In theory, the price of the EU permits was supposed to increase, providing a ratchet effect, forcing a gradual reduction of emissions in line with the piece increase.
But, as is being widely reported today the carbon price crashed to a five-year low of €7.040, a drop attributed to the effect of the sovereign debt crisis on European industrial production.
The massive drop in production means that there is a massive over-supply of permits on the market – exactly the reverse of what was supposed to apply – triggering the collapse of the price and hence the collapse of a policy.

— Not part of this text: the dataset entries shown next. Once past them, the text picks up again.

-- ==== Sys2Proof/Machine/Close.lean ====
section
/-! DEFINITION. Opening and closing a step (R166, R176 to R183, R209, R210, R225, R327, R331, R332, R352, R562). -/

namespace Sys2Proof.Machine

/-! ### Overrun -/

/-- STEP_OVERRUN (R327). -/
def stepOverrunEffect (s : Dev) : Dev :=
  let ms := s.fld sysSupvCtlStepToMs
  match s.job.opened with
  | some t =>
    if ms = 0 ∨ s.job.overrun ∨ s.leadNow ≤ t + 1000000 * ms then s
    else { s with job := { s.job with overrun := true } }.detect s.sysSrc 0x19 0 (s.fld sysStepStatusOrdinal)
  | none => s

/-! ### Statistics (R178, R562) -/

/-- Read `n` records of 32 bytes one after another as the firmware; what cannot be read is none, and its message is of class suspect. -/
def Dev.readRecs (s : Dev) (addr n : Nat) : Dev × List (Option (List Byte)) :=
  (List.range n).foldl (fun (acc : Dev × List (Option (List Byte))) i =>
    match acc.1.vRead (baseTlb acc.1.pkg.lead) acc.1.sysSrc 2 2 (addr + 32 * i) 32 with
    | (s, .data bs e) => (s, acc.2 ++ [if e.lost then none else some bs])
    | (s, _) => (s, acc.2 ++ [none])) (s, [])

/-- A record as a statistic: cleared where there is none. -/
def recStat : Option (List Byte) → Stat
  | some bs => Stat.decode bs
  | none => Stat.cleared

/-- Record `i` of the other packages' combined records. -/
def restRec (rest : List Byte) (i : Nat) : Stat := if rest.length < 32 * i + 32 then Stat.cleared else Stat.decode ((rest.drop (32 * i)).take 32)

/-! ### The planner (R177, R179) -/

/-- ⌈log₂ x⌉. -/
def clog2 (x : Nat) : Nat := if x ≤ 1 then 0 else Nat.log2 (x - 1) + 1

/-- The kind under which the planner treats an entry. -/
def planKind (e : List Byte) : Nat :=
  let k := bits (leAt e 8 1) 6 2
  if k = 3 ∨ leAt e 0xA 1 / 4 ≠ 0 ∨ leAt e 0xB 1 ≠ 0 ∨ leNat ((e.drop 0x12).take 14) ≠ 0 then 2 else k

/-- The entry for the next step (R179): `emax` is the window's largest pmax, `r` the global record of the ordinal, `next` the step counter
that the next step runs at. -/
def planEntry (e : List Byte) (emax : Int) (r : Stat) (next : Nat) : List Byte :=
  let h16 := bits (leAt e 8 1) 0 3
  let h8 := bits (leAt e 8 1) 3 3
  let stamp := natLe 4 (next % 2 ^ 32)
  let keep (a n : Nat) : List Byte := (e.drop a).take n
  match planKind e with
  | 0 =>
    let b0 := leAt e 3 1
    let b := if 0 < r.sat then Nat.min (b0 + leAt e 0xA 1) 7 else b0 - 1
    let h := h16 + b
    let s16 := if emax = -32768 then leAt e 0 1 else
      (max 1 (min 0xFE (emax + 113 + clog2 (leAt e 0xC 2) + h))).toNat
    let k := Nat.max (9 - h) (clog2 (leAt e 0xE 2) + h8 - h)
    let s8 := Nat.min (s16 + 6 + k) 0xFE
    natLe 1 s16 ++ natLe 1 s8 ++ keep 2 1 ++ natLe 1 b ++ stamp ++ keep 8 24
  | 1 =>
    let fp8 := leAt e 2 1
    let run := leAt e 0x10 2
    let w := leAt e 9 1 % 64 + 1
    let (fp8, run) :=
      if fp8 = 0 ∧ (0 < r.sat ∨ r.nz < r.uf * 1024) then (1, 0)
      else if fp8 = 1 ∧ w ≤ run ∧ emax ≤ 7 - (h16 : Int) then (0, 0)
      else (fp8, Nat.min (run + 1) 0xFFFF)
    keep 0 2 ++ natLe 1 fp8 ++ keep 3 1 ++ stamp ++ keep 8 8 ++ natLe 2 run ++ keep 0x12 14
  | _ => keep 0 4 ++ stamp ++ keep 8 24

/-- The largest pmax of plan index `i` over the window of `w` global slices up to ordinal `o` (R179); a slice before the ring's history
is not in it. -/
def Dev.windowMax (s : Dev) (o w i : Nat) (r : Stat) : Dev × Int :=
  (List.range (w - 1)).foldl (fun (acc : Dev × Int) j =>
    if o < j + 1 + s.job.planFrom || !s.on sysStatBaseEn then acc else
    match acc.1.vRead (baseTlb s.pkg.lead) s.sysSrc 2 2 (s.sliceAddr (64 + (o - (j + 1)) % 64) + 32 * i) 32 with
    | (t, .data bs e) => (t, if e.lost then acc.2 else max acc.2 (Stat.decode bs).pmax)
    | (t, _) => (t, acc.2)) (s, r.pmax)

/-- The planner (R179, R180). -/
def Dev.plan (s : Dev) (o next : Nat) (entries : List (Option (List Byte))) (recs : List Stat) : Dev :=
  (entries.zipIdx).foldl (fun s x =>
    match x.1 with
    | none => s
    | some e =>
      let r := recs.getD x.2 Stat.cleared
      let (s, m) := s.windowMax o (leAt e 9 1 % 64 + 1) x.2 r
      (s.vWrite (baseTlb s.pkg.lead) s.sysSrc 2 (s.fld sysPlanBaseBase * 65536 + 32 * x.2) (planEntry e m r next)).1) s

/-! ### The norm (R209, R210) -/

/-- S of the package. -/
def Dev.normSum (s : Dev) : Nat := Nat.min ((List.range 4).foldl (fun n d => n + (s.upd d).sum) 0) (2 ^ 96 - 1)

/-- norm and clip, formed from the sums L and H of the norm group's members (R210); a threshold that is not positive never clips
(R228). -/
def normClip (lo hi ref maxn : Nat) : Nat × Nat :=
  let g := rne32 (.fin false (hi * 2 ^ 48 + lo) 0)
  let norm := rne32 ((f32 (fSqrt g)).scale ((ref : Int) - 127))
  (norm, if (f32 0).lt (f32 maxn) && (f32 maxn).lt (f32 norm) then fDiv maxn norm else one32)

/-- Form the clip factor (R210); the registers report the norm of the step (R229). The firmware's SCALAR takes a sequence number of the norm group
(R419, R434). -/
def Dev.formClip (s : Dev) (lo hi : Nat) : Dev :=
  let s := s.normShow
  if !s.on updCtlNormEn then s.setFld updNormStatClip one32 else
  let p := s.normSum
  let g := s.fld updCtlNormGid
  let seqs := Sparse.set (always 0) s.col.seqs g ((Sparse.get (always 0) s.col.seqs g + 1) % 65536)
  let s := { s with col := { s.col with seqs } }.colShow
  let (norm, clip) := normClip (lo + p % 2 ^ 48) (hi + p / 2 ^ 48) (s.fld updNormAuxRef) (s.fld updMaxnormMaxn)
  (s.setFld updNormStatNorm norm).setFld updNormStatClip clip

/-- A page of the plan table is being moved. -/
def Dev.planMoving (s : Dev) : Bool := s.moving (s.fld sysPlanBaseBase * 65536) (32 * s.planN)

/-- The norm reference of the next step: the smallest s16 of the kind-0 entries that name it (R209). While neither the plan nor the norm is in
use, an entry that cannot be read counts for nothing and is not reported (DESIGN CHOICE; log entry 65). -/
def Dev.setNormRef (s : Dev) : Dev :=
  let (t, es) := s.readRecs (s.fld sysPlanBaseBase * 65536) s.planN
  let s := if s.on updCtlNormEn || s.on sysStepCtlPlanEn then t else s
  let next := s.step.toNat % 2 ^ 32
  let l := es.filterMap fun e => match e with
    | some e => if planKind e = 0 ∧ leAt e 4 4 = next then some (leAt e 0 1) else none
    | none => none
  s.setFld updNormAuxRef (match l with | [] => 1 | x :: xs => xs.foldl Nat.min x)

Like everything else the EU touches, therefore, this is a disaster, both in terms of intended effect and in terms of ladling extra costs on industry to absolutely no effect.
Furthermore, the oversupply is expected to continue, by as much as 212 million tons of carbon dioxide next year, or 9.1 percent of forecast emissions, meaning that there will be no swift (or any) recovery in prices. To all intents and purposes, the effect of the policy on reducing emissions will be nil, with the eventual price expected to bottom out as low as €3, having already dropped to €5.26 for the December 2011 contract.
Bizarrely, though, the "experts" still cling to their fantasies. Janet Peace, vice president of market and business strategy at the Center for Climate and Energy Solutions, a research group and company adviser in Arlington, Virginia, declares that the falling carbon price shows the EU market is responding to changing economic circumstances, as it was designed to do.
"It doesn't mean the programme is a failure", she says. One would love to see her idea of what does constitute failure.